→ To do: Report each line from the entries in which "writeProtected" can be found.

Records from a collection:
___

-- ==== Sys2Proof/Laws/PerInstr.lean ====
section
/-! SUPPORT. One lemma per instruction of the family `EncodesInContext`: the length of its encoding is
that of its row in spec/opcode_table.json, the track command with its two digits. -/

namespace Sys2Proof.Laws.EncodesInContext

/-- The number of bytes an instruction has in its context (30_encoding.md R91, R94, R104). -/
def width : Ctx → Instr → Nat
  | .command, .gotoTrack _ => 3
  | .echo, _ => 5
  | .version, _ => 5
  | .scan, _ => 8
  | _, _ => 1

/-- An instruction's encoding has the width of its row, whatever the sync constants and operands. -/
def Statement (i : Instr) : Prop := ∀ k : SyncWords, (encode k i).length = width i.ctx i

theorem version : Statement .version := fun _ => rfl

theorem rewind : Statement .rewind := fun _ => rfl

theorem gotoTrack (n : Nat) : Statement (.gotoTrack n) := fun _ => rfl

theorem head0 : Statement .head0 := fun _ => rfl

theorem head1 : Statement .head1 := fun _ => rfl

theorem readTrack : Statement .readTrack := fun _ => rfl

theorem readStream : Statement .readStream := fun _ => rfl

theorem enable : Statement .enable := fun _ => rfl

theorem disable : Statement .disable := fun _ => rfl

theorem writeTrack : Statement .writeTrack := fun _ => rfl

theorem writePrecomp : Statement .writePrecomp := fun _ => rfl

theorem diagnostics : Statement .diagnostics := fun _ => rfl

theorem density : Statement .density := fun _ => rfl

theorem checkDisk : Statement .checkDisk := fun _ => rfl

theorem checkWp : Statement .checkWp := fun _ => rfl

theorem features : Statement .features := fun _ => rfl

theorem abort : Statement .abort := fun _ => rfl

theorem rsp1Ok : Statement .rsp1Ok := fun _ => rfl

theorem rsp1Error : Statement .rsp1Error := fun _ => rfl

theorem rsp1Other (b : Byte) : Statement (.rsp1Other b) := fun _ => rfl

theorem rsptMoved : Statement .rsptMoved := fun _ => rfl

theorem rsptAlready : Statement .rsptAlready := fun _ => rfl

theorem rsptFail : Statement .rsptFail := fun _ => rfl

theorem rsptOther (b : Byte) : Statement (.rsptOther b) := fun _ => rfl

theorem rsp2NoDisk : Statement .rsp2NoDisk := fun _ => rfl

theorem rsp2Present : Statement .rsp2Present := fun _ => rfl

theorem rsp2B0Other (b : Byte) : Statement (.rsp2B0Other b) := fun _ => rfl

theorem rsp2Prot1 : Statement .rsp2Prot1 := fun _ => rfl

theorem rsp2ProtHash : Statement .rsp2ProtHash := fun _ => rfl

theorem rsp2B1Other (b : Byte) : Statement (.rsp2B1Other b) := fun _ => rfl

theorem densHd : Statement .densHd := fun _ => rfl

theorem densDd : Statement .densDd := fun _ => rfl

theorem densOther (b : Byte) : Statement (.densOther b) := fun _ => rfl

theorem rspwClean : Statement .rspwClean := fun _ => rfl

theorem rspwTimeout : Statement .rspwTimeout := fun _ => rfl

theorem rspwFraming : Statement .rspwFraming := fun _ => rfl

theorem rspwOverrun : Statement .rspwOverrun := fun _ => rfl

theorem rspwOther (b : Byte) : Statement (.rspwOther b) := fun _ => rfl

theorem abortEcho : Statement .abortEcho := fun _ => rfl

theorem versionReply (major : BitVec 4) (dot : Bool) (minor : BitVec 4) :
    Statement (.versionReply major dot minor) := fun _ => rfl

theorem streamData (b : Byte) : Statement (.streamData b) := fun _ => rfl

theorem syncIam : Statement .syncIam := fun _ => rfl

theorem syncIdam : Statement .syncIdam := fun _ => rfl

theorem syncDam : Statement .syncDam := fun _ => rfl

end Sys2Proof.Laws.EncodesInContext
end

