-- ==== Sys2Proof/Tests/Slice0.lean ====
section
/-! SUPPORT. Tests: the refusals of WellFormed, words spelled out from the spec's tables, one step of
each instruction against the vectors of 95_test_vectors.md, and for every statement with hypotheses a
state and operands that meet them. -/

namespace Sys2Proof.Tests

open Sys2Proof Sys2Proof.Machine

/-! ### Helpers -/

/-- The parameter values 95_test_vectors.md assumes; those it leaves open are arbitrary. -/
def par : Params :=
  { sync := Config.ibmSync, synthErr := 0xF0, serveErrLimit := 4, capDD := 1, baud := 1000
    cmdReset := 0x52, cmdEnableWrite := 0x7E, minMajor := 1, minMinor := 0, fcmDot := true, fddNum := 2
    syncRd := { base := 5, perByte := 1 }, syncWr := { base := 6, perByte := 1 }
    normalRd := { base := 7, perByte := 2 }, normalWr := { base := 8, perByte := 2 }
    sym0 := [true], sym1 := [false, true], sym2 := [false, false, true]
    sym3 := [false, false, false, true] }

/-- A machine with these parameters, an open session, an engine state and a place in the pseudocode. -/
def at' (st : EngineState) (p : Phase) : State :=
  { State.reset with
    par := par, st := st, phase := p
    tp := { State.reset.tp with
      isOpen := true, rdTimeout := { base := 7, perByte := 2 }, wrTimeout := { base := 8, perByte := 2 } } }

/-- The same with bytes waiting in the receive FIFO. -/
def heard (st : EngineState) (p : Phase) (bs : List Byte) : State :=
  { at' st p with tp := { (at' st p).tp with rx := bs } }

/-- The same with what a read of a response byte returned. -/
def judged (st : EngineState) (a : Await) (bs : List Byte) : State := at' st (.judge a bs)

/-- A field of the next state, if there is one. -/
def look {α : Type} (a : Answer) (f : State → α) : Option α :=
  match a with
  | .next s => some (f s)
  | .fault _ => none
  | .refused _ => none

/-- The refusal an answer is, if it is one. -/
def refusal (a : Answer) : Option Refusal :=
  match a with
  | .refused r => some r
  | .next _ => none
  | .fault _ => none

/-- What a command leaves: the bytes in `tp.tx`, the place. -/
def sentAs (s : State) : List Byte × Phase := (s.tp.tx, s.phase)

/-- The worker asks for this operation in `Ready`. -/
def asking (o : Op) : State := { at' .ready .idle with ops := [o] }

/-! ### WellFormed refuses ill-formed terms (30_encoding.md R95, R96, R97) -/

theorem test_track_84_is_ill_formed : (Instr.gotoTrack 84).wf = false := by decide
theorem test_track_83_is_well_formed : (Instr.gotoTrack 83).wf = true := by decide
theorem test_rsp1_other_names_no_one : (Instr.rsp1Other 0x31).wf = false := by decide
theorem test_rsp1_other_names_no_zero : (Instr.rsp1Other 0x30).wf = false := by decide
theorem test_rspt_other_names_no_one : (Instr.rsptOther 0x31).wf = false := by decide
theorem test_rspt_other_names_no_two : (Instr.rsptOther 0x32).wf = false := by decide
theorem test_rspt_other_names_no_zero : (Instr.rsptOther 0x30).wf = false := by decide
theorem test_presence_other_names_no_hash : (Instr.rsp2B0Other 0x23).wf = false := by decide
theorem test_presence_other_names_no_one : (Instr.rsp2B0Other 0x31).wf = false := by decide
theorem test_protect_other_names_no_hash : (Instr.rsp2B1Other 0x23).wf = false := by decide
theorem test_protect_other_names_no_one : (Instr.rsp2B1Other 0x31).wf = false := by decide
theorem test_density_other_names_no_h : (Instr.densOther 0x48).wf = false := by decide
theorem test_density_other_names_no_d : (Instr.densOther 0x44).wf = false := by decide
theorem test_write_other_names_no_one : (Instr.rspwOther 0x31).wf = false := by decide
theorem test_write_other_names_no_x : (Instr.rspwOther 0x58).wf = false := by decide
theorem test_write_other_names_no_y : (Instr.rspwOther 0x59).wf = false := by decide
theorem test_write_other_names_no_z : (Instr.rspwOther 0x5A).wf = false := by decide
theorem test_major_zero_is_ill_formed : (Instr.versionReply 0 false 5).wf = false := by decide
theorem test_major_ten_is_ill_formed : (Instr.versionReply 10 false 5).wf = false := by decide
theorem test_minor_ten_is_ill_formed : (Instr.versionReply 9 true 10).wf = false := by decide
theorem test_minor_nine_is_well_formed : (Instr.versionReply 1 true 9).wf = true := by decide

/-! ### Every row's word, written out (30_encoding.md R92, R95 to R97, R104; 43_streaming_read.md R206) -/

/-- The command alphabet, bit by bit (30_encoding.md R92). -/
theorem test_commands_decode :
    [(0b00111111, Instr.version), (0b00101110, .rewind), (0b01011011, .head0), (0b01011101, .head1),
      (0b00111100, .readTrack), (0b01111011, .readStream), (0b00101011, .enable),
      (0b00101101, .disable), (0b00111110, .writeTrack), (0b01111101, .writePrecomp),
      (0b00100110, .diagnostics), (0b01010100, .density), (0b01011110, .checkDisk),
      (0b00100100, .checkWp), (0b01000000, .features), (0b01111000, .abort)].all
      (fun (w : Byte × Instr) => decode Config.ibmSync .command [w.1] == .instr w.2) = true := by decide

/-- Track 7 is 23 30 37 and track 83 is 23 38 33 (95_test_vectors.md V7.4, V7.5). -/
theorem test_track_decodes :
    decode Config.ibmSync .command [0b00100011, 0b00110000, 0b00110111] = .instr (.gotoTrack 7)
      ∧ decode Config.ibmSync .command [0b00100011, 0b00111000, 0b00110011] = .instr (.gotoTrack 83) := by
  decide

/-- 84 and a letter are no track (30_encoding.md R96). -/
theorem test_track_rejects :
    decode Config.ibmSync .command [0x23, 0x38, 0x34] = .reject .trackRange
      ∧ decode Config.ibmSync .command [0x23, 0x41, 0x34] = .reject .trackDigits
      ∧ decode Config.ibmSync .command [0x23] = .reject .length
      ∧ decode Config.ibmSync .command [0x52] = .reject (.notACommand 0x52) := by
  decide

/-- The response tables, bit by bit (30_encoding.md R95). -/
theorem test_responses_decode :
    [(Ctx.rsp1, 0b00110001, Instr.rsp1Ok), (.rsp1, 0b00110000, .rsp1Error), (.rsp1, 0b00110010, .rsp1Other 0x32),
      (.rspT, 0b00110001, .rsptMoved), (.rspT, 0b00110010, .rsptAlready), (.rspT, 0b00110000, .rsptFail),
      (.rspT, 0b00110011, .rsptOther 0x33),
      (.presence, 0b00100011, .rsp2NoDisk), (.presence, 0b00110001, .rsp2Present),
      (.presence, 0b01000001, .rsp2B0Other 0x41),
      (.protect, 0b00110001, .rsp2Prot1), (.protect, 0b00100011, .rsp2ProtHash),
      (.protect, 0b00110000, .rsp2B1Other 0x30),
      (.density, 0b01001000, .densHd), (.density, 0b01000100, .densDd), (.density, 0b01010001, .densOther 0x51),
      (.rspW, 0b00110001, .rspwClean), (.rspW, 0b01011000, .rspwTimeout), (.rspW, 0b01011001, .rspwFraming),
      (.rspW, 0b01011010, .rspwOverrun), (.rspW, 0b00000000, .rspwOther 0),
      (.stream, 0b01101101, .streamData 0x6D)].all
      (fun (w : Ctx × Byte × Instr) => decode Config.ibmSync w.1 [w.2.1] == .instr w.2.2) = true := by
  decide

/-- The echo and "1V9,5" (95_test_vectors.md V6.1, V8.1). -/
theorem test_windows_decode :
    decode Config.ibmSync .echo [0b01011000, 0b01011001, 0b01011010, 0b01111000, 0b00110001]
        = .instr .abortEcho
      ∧ decode Config.ibmSync .version [0b00110001, 0b01010110, 0b00111001, 0b00101100, 0b00110101]
        = .instr (.versionReply 9 false 5) := by
  decide

/-- The four five-byte non-matches of 95_test_vectors.md V6.4, and its four bytes alone. -/
theorem test_version_non_matches :
    [[0x31, 0x56, 0x30, 0x2C, 0x35], [0x31, 0x56, 0x39, 0x3B, 0x35], [0x31, 0x56, 0x39, 0x2C, 0x41],
      [0x31, 0x76, 0x39, 0x2C, 0x35], [0x56, 0x39, 0x2C, 0x35]].all
      (fun w => decode Config.ibmSync .version w == .reject .notVersion) = true := by decide

/-- The three constants of 30_encoding.md R104, byte by byte. -/
theorem test_sync_decodes :
    decode Config.ibmSync .scan [0x52, 0x24, 0x52, 0x24, 0x52, 0x24, 0x55, 0x52] = .instr .syncIam
      ∧ decode Config.ibmSync .scan [0x44, 0x89, 0x44, 0x89, 0x44, 0x89, 0x55, 0x54] = .instr .syncIdam
      ∧ decode Config.ibmSync .scan [0x44, 0x89, 0x44, 0x89, 0x44, 0x89, 0x55, 0x45] = .instr .syncDam := by
  decide

/-! ### The opcode table's words, placed after reset -/

theorem test_table_words :
    decodeTableWord 8 0x5B = some .head0 ∧ decodeTableWord 8 0x23 = some (.gotoTrack 0)
      ∧ decodeTableWord 8 0x31 = some .rsp1Ok ∧ decodeTableWord 8 0x32 = some .rsptAlready
      ∧ decodeTableWord 8 0x5A = some .rspwOverrun ∧ decodeTableWord 40 0x58595A7831 = some .abortEcho
      ∧ decodeTableWord 40 0x3156312E30 = some (.versionReply 1 true 0)
      ∧ decodeTableWord 64 0x4489448944895545 = some .syncDam := by
  decide

/-- Each placed command of those words completes as the first step after reset. -/
theorem test_placed_commands_run :
    [0x3F, 0x2E, 0x23, 0x5B, 0x5D, 0x3C, 0x7B, 0x2B, 0x2D, 0x3E, 0x7D, 0x26, 0x54, 0x5E, 0x24, 0x40,
      0x78].all (fun w => Answer.isNext (step (State.reset.withFetchWord 8 w))) = true := by decide

/-- Each placed response completes as the first step after reset. -/
theorem test_placed_responses_run :
    [0x31, 0x30, 0x32, 0x48, 0x44, 0x58, 0x59, 0x5A, 0x00].all
      (fun w => Answer.isNext (step (State.reset.withFetchWord 8 w))) = true := by decide

/-- A placed echo ends a read, a placed version reply is recorded. -/
theorem test_placed_windows_run :
    look (step (State.reset.withFetchWord 40 0x58595A7831)) (·.phase) = some (.stream .leaveFlag)
      ∧ look (step (State.reset.withFetchWord 40 0x3156392C35)) (·.fw.major) = some 9 := by
  decide

/-- A placed DAM is matched: the sector is synthesised (45_mfm_decoder.md R252) and the cursor advances. -/
theorem test_placed_dam_runs :
    look (step (State.reset.withFetchWord 64 0x4489448944895545)) (fun t => (t.dec.t, t.dec.lastSector))
        = some (64, 1)
      ∧ look (step (State.reset.withFetchWord 64 0x4489448944895554)) (·.dec.hdrErr) = some 3
      ∧ look (step (State.reset.withFetchWord 64 0x5224522452245552)) (·.dec.prevEnd) = some none := by
  decide +kernel

/-! ### Commands: the bytes written and the place after (95_test_vectors.md V7, 42_commands.md) -/

theorem test_rewind : look (step (at' .ready (.issue [0x2E]))) sentAs
    = some ([0x2E], .await .rsp1) := by decide
theorem test_goto_track_7 : look (step (at' .ready (.issue [0x23, 0x30, 0x37]))) sentAs
    = some ([0x23, 0x30, 0x37], .await .rspT) := by decide
theorem test_goto_track_84 : look (exec (.gotoTrack 84) (at' .ready (.issue [0x23, 0x38, 0x34]))) sentAs
    = some ([], .ret .trackRangeError) := by decide
theorem test_head0 : look (step (at' .ready (.issue [0x5B]))) sentAs
    = some ([0x5B], .await .rsp1) := by decide
theorem test_head1 : look (step (at' .ready (.issue [0x5D]))) sentAs
    = some ([0x5D], .await .rsp1) := by decide
theorem test_enable : look (step (at' .ready (.issue [0x2B]))) sentAs
    = some ([0x2B], .await .rsp1) := by decide
theorem test_enable_in_write_enabled :
    refusal (step (at' .writeEnabled (.issue [0x2B]))) = some .wrongState := by decide
theorem test_disable : look (step (at' .readEnabled (.issue [0x2D]))) sentAs
    = some ([0x2D], .await .rsp1) := by decide
theorem test_diagnostics : look (step (at' .ready (.issue [0x26]))) sentAs
    = some ([0x26], .await .rsp1) := by decide
theorem test_density : look (step (at' .ready (.issue [0x54]))) sentAs
    = some ([0x54], .await .rsp1) := by decide
theorem test_check_disk : look (step (at' .ready (.issue [0x5E]))) sentAs
    = some ([0x5E], .await .diskPresence) := by decide
theorem test_check_wp : look (step (at' .ready (.issue [0x24]))) sentAs
    = some ([0x24], .await .wpByte) := by decide
theorem test_read_track : look (step (at' .readEnabled (.issue [0x3C]))) sentAs
    = some ([0x3C], .block) := by decide
theorem test_read_stream : look (step (at' .readEnabled (.issue [0x7B]))) sentAs
    = some ([0x7B], .await .rsp1) := by decide
theorem test_write_track : look (step (at' .writeEnabled (.issue [0x3E]))) sentAs
    = some ([0x3E], .await .rsp1) := by decide
theorem test_write_precomp : look (step (at' .writeEnabled (.issue [0x7D]))) sentAs
    = some ([0x7D], .await .rsp1) := by decide
/-- Write protected: no command is written (44_track_write.md R220). -/
theorem test_write_precomp_protected :
    look (exec .writePrecomp { at' .writeEnabled (.issue [0x7D]) with writeProtected := true }) sentAs
      = some ([], .ret .writeProtected) := by decide
theorem test_features : look (step (at' .syncing (.issue [0x40]))) sentAs
    = some ([0x40], .await .rsp1) := by decide
/-- A kick resets `nEmpty` after its write (95_test_vectors.md V6.5). -/
theorem test_kick :
    look (steps 2 { at' .syncing (.issue [0x3F]) with hs := { State.reset.hs with nEmpty := 7 } })
      (fun t => (sentAs t, t.hs.nEmpty)) = some (([0x3F], .hs .top), 0) := by decide
theorem test_abort :
    look (steps 2 (at' .streaming (.issue [0x78]))) (fun t => (sentAs t, t.str.abortSent))
      = some (([0x78], .stream .bytes), true) := by decide
/-- A millisecond passes before a command is written, and before a byte given by a call (R170, R189). -/
theorem test_pause : look (step (at' .ready (.pause [0x2E]))) (fun t => (t.now, t.tp.tx, t.phase))
      = some (1, [], .mark [0x2E])
    ∧ look (step (at' .ready (.pauseRaw 0x7E none))) (fun t => (t.now, t.tp.tx, t.phase))
      = some (1, [], .markRaw 0x7E none) := by decide
/-- Then `lastCommand` is set, and the byte is written after it (R170). -/
theorem test_mark : look (step (at' .ready (.mark [0x23, 0x30, 0x37]))) (fun t => (t.lastCommand, t.phase))
      = some (0x23, .issue [0x23, 0x30, 0x37])
    ∧ look (step (at' .ready (.markRaw 0x7E none))) (fun t => (t.lastCommand, t.phase))
      = some (0x7E, .raw 0x7E none) := by decide
/-- A command in `Closed` is refused (95_test_vectors.md V7.30). -/
theorem test_command_in_closed :
    refusal (step (at' .closed (.issue [0x2E]))) = some .wrongState := by decide

/-! ### Responses (95_test_vectors.md V7) -/

theorem test_rsp1_ok : look (step (judged .ready .rsp1 [0x31])) (·.lastError) = some .ok := by decide
theorem test_rsp1_error : look (step (judged .ready .rsp1 [0x30])) (·.lastError)
    = some .error := by decide
/-- '2' answers only the track command (V7.3). -/
theorem test_rsp1_other : look (step (judged .ready .rsp1 [0x32])) (·.lastError)
    = some .statusError := by decide
theorem test_no_response : look (step (judged .ready .rsp1 [])) (·.lastError)
    = some .readResponseFailed := by decide
theorem test_rspt_moved : look (step (judged .ready .rspT [0x31])) (·.lastError)
    = some .ok := by decide
theorem test_rspt_already : look (step (judged .ready .rspT [0x32])) (·.lastError)
    = some .ok := by decide
theorem test_rspt_fail : look (step (judged .ready .rspT [0x30])) (·.lastError)
    = some .selectTrackError := by decide
theorem test_rspt_other : look (step (judged .ready .rspT [0x33])) (·.lastError)
    = some .statusError := by decide
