-- ==== Sys2Proof/Word.lean ====
section
/-! DEFINITION. The widths of the block's values (00_scope.md R9, 30_encoding.md R48). -/

namespace Sys2Proof

/-- A `u8` (R9): a buffer byte, a table index, an 8-bit operand. -/
abbrev Byte := BitVec 8

/-- A `u16` (R9): a table entry, the accumulator, a length, response data. `WIDTH` of R5 is 16. -/
abbrev Word := BitVec 16

/-- A command word (R48): one 32-bit number, bit 31 the most significant. -/
abbrev CommandWord := BitVec 32

end Sys2Proof
end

___

→ Solution for this exercise:
    look (exec .writePrecomp { at' .writeEnabled (.issue [0x7D]) with writeProtected := true }) sentAs
      = some ([], .ret .writeProtected) := by decide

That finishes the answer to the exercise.